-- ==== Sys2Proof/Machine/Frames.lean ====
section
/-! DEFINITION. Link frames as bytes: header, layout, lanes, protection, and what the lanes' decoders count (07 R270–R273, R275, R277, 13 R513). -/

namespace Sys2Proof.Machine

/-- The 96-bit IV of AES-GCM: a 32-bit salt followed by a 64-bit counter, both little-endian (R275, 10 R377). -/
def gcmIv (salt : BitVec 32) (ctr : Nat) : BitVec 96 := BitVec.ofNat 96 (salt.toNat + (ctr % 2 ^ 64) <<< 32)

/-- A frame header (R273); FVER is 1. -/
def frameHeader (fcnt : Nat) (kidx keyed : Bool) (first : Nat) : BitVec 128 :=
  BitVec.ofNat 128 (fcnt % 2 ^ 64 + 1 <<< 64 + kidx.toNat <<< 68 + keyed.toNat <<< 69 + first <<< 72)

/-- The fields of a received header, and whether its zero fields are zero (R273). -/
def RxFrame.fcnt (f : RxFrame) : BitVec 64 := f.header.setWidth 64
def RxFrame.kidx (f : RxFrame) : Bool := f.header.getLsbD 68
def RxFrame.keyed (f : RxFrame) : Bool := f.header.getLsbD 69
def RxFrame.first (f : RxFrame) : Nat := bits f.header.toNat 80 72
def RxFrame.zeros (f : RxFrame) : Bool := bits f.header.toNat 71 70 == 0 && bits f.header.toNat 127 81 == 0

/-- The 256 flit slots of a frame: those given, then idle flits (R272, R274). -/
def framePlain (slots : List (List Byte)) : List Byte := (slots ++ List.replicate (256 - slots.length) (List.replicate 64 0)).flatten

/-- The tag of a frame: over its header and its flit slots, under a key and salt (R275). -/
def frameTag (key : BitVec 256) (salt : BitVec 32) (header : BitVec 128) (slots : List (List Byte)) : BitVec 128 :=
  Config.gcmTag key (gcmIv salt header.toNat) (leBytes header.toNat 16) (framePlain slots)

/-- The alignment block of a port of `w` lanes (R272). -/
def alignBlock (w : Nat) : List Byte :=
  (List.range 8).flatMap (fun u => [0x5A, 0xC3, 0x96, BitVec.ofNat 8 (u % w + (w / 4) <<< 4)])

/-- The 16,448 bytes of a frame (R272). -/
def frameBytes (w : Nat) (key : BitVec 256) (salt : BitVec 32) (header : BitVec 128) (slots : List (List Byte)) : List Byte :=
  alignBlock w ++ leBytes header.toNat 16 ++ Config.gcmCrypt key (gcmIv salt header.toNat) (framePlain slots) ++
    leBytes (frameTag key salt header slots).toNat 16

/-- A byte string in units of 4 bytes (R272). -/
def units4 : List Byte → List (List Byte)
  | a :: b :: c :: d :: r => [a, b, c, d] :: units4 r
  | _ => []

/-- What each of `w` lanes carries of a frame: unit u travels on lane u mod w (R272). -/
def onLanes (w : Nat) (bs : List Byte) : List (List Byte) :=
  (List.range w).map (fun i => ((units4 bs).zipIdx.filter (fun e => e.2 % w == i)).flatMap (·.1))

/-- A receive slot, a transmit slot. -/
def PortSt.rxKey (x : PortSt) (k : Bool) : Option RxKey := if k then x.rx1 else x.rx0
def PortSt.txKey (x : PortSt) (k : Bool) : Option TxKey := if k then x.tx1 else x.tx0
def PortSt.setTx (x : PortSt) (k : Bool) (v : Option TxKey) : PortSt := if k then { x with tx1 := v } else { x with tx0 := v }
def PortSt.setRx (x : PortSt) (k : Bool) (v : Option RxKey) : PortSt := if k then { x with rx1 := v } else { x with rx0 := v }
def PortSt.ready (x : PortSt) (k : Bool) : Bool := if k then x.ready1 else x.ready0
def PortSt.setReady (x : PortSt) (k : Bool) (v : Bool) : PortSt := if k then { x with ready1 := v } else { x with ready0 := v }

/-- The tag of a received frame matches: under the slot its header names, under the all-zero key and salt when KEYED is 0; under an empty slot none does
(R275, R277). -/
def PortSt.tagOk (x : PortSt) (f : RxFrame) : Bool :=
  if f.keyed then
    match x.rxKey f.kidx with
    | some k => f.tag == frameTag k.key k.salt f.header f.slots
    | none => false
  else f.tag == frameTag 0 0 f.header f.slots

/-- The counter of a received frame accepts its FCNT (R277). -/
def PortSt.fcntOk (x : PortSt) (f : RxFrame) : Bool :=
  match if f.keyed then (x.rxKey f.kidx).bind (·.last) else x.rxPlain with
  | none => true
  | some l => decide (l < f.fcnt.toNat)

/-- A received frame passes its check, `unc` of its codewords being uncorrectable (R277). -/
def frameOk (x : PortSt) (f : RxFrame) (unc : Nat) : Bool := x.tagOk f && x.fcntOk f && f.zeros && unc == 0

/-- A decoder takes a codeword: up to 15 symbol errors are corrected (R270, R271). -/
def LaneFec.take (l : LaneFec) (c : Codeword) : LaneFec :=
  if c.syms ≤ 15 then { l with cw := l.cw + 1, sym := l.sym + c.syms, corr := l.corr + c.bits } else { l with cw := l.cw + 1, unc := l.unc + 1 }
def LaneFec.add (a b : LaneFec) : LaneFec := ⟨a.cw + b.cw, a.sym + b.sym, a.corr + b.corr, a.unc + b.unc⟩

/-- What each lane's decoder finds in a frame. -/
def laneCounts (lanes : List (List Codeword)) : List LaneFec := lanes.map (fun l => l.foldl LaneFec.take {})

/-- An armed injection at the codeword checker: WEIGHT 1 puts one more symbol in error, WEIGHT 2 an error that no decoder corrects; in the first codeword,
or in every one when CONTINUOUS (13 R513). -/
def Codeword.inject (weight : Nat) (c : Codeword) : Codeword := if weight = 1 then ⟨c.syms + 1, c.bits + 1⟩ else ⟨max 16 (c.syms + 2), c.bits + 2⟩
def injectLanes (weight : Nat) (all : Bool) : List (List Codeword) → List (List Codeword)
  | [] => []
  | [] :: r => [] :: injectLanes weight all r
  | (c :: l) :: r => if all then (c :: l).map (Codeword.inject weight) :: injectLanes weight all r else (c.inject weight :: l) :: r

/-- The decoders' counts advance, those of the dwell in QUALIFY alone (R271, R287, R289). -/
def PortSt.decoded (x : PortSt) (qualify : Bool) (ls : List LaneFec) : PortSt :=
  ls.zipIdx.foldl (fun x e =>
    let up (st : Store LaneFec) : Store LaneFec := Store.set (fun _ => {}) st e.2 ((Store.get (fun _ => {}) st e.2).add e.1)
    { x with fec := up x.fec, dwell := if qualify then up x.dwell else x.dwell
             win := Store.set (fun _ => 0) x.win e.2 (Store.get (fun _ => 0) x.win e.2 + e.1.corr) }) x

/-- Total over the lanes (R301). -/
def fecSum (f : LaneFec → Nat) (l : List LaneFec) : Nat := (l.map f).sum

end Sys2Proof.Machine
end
# # # # #
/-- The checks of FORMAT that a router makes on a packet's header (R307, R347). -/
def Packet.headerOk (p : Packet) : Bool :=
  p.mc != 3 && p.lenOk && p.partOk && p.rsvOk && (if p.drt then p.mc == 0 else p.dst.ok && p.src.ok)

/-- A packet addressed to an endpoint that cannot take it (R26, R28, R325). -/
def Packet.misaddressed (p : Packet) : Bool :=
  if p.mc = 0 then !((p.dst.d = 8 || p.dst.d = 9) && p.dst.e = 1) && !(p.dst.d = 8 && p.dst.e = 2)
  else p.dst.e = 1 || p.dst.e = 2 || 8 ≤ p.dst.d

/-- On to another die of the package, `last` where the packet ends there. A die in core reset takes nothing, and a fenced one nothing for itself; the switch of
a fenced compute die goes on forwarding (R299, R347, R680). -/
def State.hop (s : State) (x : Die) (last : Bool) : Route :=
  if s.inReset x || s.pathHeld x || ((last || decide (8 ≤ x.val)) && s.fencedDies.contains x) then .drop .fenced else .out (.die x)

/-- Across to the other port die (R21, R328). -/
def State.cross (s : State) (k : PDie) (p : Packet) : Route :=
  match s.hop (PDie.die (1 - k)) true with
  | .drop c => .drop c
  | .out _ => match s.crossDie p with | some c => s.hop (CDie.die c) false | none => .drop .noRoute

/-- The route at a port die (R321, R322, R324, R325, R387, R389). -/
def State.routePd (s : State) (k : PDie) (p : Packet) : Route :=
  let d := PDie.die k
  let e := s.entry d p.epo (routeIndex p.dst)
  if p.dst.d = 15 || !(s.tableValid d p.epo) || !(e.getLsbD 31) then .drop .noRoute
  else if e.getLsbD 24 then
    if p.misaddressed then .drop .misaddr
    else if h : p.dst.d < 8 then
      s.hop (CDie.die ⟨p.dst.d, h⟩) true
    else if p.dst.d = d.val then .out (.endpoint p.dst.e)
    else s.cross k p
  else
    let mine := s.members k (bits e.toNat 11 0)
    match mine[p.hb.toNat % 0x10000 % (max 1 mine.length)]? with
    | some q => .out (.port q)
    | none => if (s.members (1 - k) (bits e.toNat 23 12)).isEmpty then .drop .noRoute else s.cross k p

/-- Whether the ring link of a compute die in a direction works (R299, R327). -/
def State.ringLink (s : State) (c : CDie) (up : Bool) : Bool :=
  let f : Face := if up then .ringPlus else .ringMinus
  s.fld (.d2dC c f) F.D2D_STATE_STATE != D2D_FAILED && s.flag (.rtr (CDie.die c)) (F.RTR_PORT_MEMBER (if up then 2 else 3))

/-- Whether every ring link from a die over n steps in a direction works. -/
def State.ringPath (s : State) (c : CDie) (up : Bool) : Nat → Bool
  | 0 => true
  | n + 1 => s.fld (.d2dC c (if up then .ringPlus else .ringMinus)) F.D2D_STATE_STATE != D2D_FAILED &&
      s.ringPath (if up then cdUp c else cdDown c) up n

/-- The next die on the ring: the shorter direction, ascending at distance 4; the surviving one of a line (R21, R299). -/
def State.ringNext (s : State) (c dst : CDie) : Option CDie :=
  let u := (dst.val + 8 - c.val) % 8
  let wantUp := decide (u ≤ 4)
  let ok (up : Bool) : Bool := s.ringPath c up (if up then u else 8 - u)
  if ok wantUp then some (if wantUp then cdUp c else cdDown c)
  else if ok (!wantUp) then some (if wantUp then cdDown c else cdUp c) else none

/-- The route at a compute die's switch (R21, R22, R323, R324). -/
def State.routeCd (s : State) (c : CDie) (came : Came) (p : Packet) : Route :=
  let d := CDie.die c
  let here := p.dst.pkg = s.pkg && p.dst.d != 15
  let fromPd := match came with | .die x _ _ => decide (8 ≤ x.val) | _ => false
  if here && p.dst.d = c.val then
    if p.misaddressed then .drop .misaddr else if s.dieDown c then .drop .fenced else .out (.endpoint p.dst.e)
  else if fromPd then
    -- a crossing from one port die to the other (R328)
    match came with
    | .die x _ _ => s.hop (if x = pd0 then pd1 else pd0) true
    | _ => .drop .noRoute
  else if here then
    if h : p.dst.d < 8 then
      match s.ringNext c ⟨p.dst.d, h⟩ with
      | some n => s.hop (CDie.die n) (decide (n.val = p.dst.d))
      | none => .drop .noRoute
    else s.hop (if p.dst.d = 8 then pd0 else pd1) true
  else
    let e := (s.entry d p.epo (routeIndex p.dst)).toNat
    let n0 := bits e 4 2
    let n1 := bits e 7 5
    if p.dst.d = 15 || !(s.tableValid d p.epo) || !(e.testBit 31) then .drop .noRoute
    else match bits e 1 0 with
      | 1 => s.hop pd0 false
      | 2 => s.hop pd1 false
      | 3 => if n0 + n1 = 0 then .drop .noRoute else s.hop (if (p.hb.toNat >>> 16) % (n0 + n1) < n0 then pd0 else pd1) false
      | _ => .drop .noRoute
# # # # #
Brief:
Starting from the records above, copy each line where the string "fromPd" is found.

Output:
  let fromPd := match came with | .die x _ _ => decide (8 ≤ x.val) | _ => false
  else if fromPd then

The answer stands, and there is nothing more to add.